Goal of the exercise —
Repeat exactly the lines from the start of the records below through the line that contains "def uB0 : BitVec 16 := usageOf 0x42 0x30", including both.

Data records —

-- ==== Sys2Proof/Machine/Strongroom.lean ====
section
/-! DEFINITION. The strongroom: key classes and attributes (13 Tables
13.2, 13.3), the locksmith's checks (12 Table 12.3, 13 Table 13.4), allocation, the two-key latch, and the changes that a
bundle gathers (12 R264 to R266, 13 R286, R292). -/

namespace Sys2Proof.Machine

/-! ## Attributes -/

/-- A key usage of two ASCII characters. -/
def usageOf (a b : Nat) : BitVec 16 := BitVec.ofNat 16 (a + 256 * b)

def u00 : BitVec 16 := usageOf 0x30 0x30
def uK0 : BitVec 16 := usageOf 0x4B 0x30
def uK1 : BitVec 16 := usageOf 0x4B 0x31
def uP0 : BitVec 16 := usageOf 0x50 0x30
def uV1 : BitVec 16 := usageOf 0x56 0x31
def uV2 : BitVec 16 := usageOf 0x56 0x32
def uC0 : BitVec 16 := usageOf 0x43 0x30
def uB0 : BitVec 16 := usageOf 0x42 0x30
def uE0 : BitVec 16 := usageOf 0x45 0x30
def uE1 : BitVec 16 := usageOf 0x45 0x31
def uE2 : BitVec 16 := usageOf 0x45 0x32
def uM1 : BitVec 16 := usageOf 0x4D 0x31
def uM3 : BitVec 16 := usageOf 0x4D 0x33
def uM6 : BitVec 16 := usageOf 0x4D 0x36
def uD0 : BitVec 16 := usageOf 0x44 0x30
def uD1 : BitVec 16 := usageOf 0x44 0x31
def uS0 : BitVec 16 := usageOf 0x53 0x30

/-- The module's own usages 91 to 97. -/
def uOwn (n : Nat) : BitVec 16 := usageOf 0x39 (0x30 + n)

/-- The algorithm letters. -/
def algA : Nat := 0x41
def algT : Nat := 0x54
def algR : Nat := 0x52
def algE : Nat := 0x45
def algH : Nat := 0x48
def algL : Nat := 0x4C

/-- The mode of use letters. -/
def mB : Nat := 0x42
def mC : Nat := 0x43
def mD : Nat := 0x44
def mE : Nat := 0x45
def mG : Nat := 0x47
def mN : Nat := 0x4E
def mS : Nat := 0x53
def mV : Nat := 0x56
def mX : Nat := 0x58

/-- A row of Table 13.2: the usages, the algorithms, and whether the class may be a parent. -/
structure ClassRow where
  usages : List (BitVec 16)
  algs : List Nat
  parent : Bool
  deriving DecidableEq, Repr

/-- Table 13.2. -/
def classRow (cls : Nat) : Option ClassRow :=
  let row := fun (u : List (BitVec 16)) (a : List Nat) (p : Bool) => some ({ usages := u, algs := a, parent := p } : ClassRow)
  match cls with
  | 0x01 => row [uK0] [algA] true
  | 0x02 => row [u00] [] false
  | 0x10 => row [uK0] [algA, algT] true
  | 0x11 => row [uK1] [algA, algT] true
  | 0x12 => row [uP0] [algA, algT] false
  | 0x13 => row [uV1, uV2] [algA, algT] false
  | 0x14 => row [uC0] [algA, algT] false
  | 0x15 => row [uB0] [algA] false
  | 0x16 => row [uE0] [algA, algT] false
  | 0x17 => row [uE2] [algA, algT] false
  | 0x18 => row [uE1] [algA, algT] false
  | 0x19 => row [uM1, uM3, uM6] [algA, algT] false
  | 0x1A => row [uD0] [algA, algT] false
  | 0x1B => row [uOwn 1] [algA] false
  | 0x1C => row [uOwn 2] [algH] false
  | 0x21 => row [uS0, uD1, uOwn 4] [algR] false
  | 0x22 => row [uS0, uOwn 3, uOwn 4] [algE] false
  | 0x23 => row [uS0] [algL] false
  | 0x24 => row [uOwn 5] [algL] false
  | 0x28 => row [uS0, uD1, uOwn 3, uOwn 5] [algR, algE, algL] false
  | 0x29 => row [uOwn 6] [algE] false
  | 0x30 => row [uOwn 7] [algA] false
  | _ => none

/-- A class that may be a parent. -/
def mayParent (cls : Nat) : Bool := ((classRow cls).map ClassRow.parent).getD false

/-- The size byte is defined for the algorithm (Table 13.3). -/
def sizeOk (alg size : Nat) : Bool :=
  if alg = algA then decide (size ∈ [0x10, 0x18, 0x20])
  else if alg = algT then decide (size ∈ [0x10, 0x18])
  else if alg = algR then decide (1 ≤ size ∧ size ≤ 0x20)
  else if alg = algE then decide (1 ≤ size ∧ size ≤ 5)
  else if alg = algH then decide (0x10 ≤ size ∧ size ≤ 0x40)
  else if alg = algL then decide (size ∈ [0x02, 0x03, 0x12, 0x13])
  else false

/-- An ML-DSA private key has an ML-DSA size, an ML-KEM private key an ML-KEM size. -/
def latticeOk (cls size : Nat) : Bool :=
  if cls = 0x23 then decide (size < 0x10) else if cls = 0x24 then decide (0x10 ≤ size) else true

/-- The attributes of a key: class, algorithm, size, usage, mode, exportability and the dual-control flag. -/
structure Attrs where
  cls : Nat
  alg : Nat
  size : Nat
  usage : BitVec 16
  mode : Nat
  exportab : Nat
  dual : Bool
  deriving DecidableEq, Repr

Result —
-- ==== Sys2Proof/Machine/Strongroom.lean ====
section
/-! DEFINITION. The strongroom: key classes and attributes (13 Tables
13.2, 13.3), the locksmith's checks (12 Table 12.3, 13 Table 13.4), allocation, the two-key latch, and the changes that a
bundle gathers (12 R264 to R266, 13 R286, R292). -/

namespace Sys2Proof.Machine

/-! ## Attributes -/

/-- A key usage of two ASCII characters. -/
def usageOf (a b : Nat) : BitVec 16 := BitVec.ofNat 16 (a + 256 * b)

def u00 : BitVec 16 := usageOf 0x30 0x30
def uK0 : BitVec 16 := usageOf 0x4B 0x30
def uK1 : BitVec 16 := usageOf 0x4B 0x31
def uP0 : BitVec 16 := usageOf 0x50 0x30
def uV1 : BitVec 16 := usageOf 0x56 0x31
def uV2 : BitVec 16 := usageOf 0x56 0x32
def uC0 : BitVec 16 := usageOf 0x43 0x30
def uB0 : BitVec 16 := usageOf 0x42 0x30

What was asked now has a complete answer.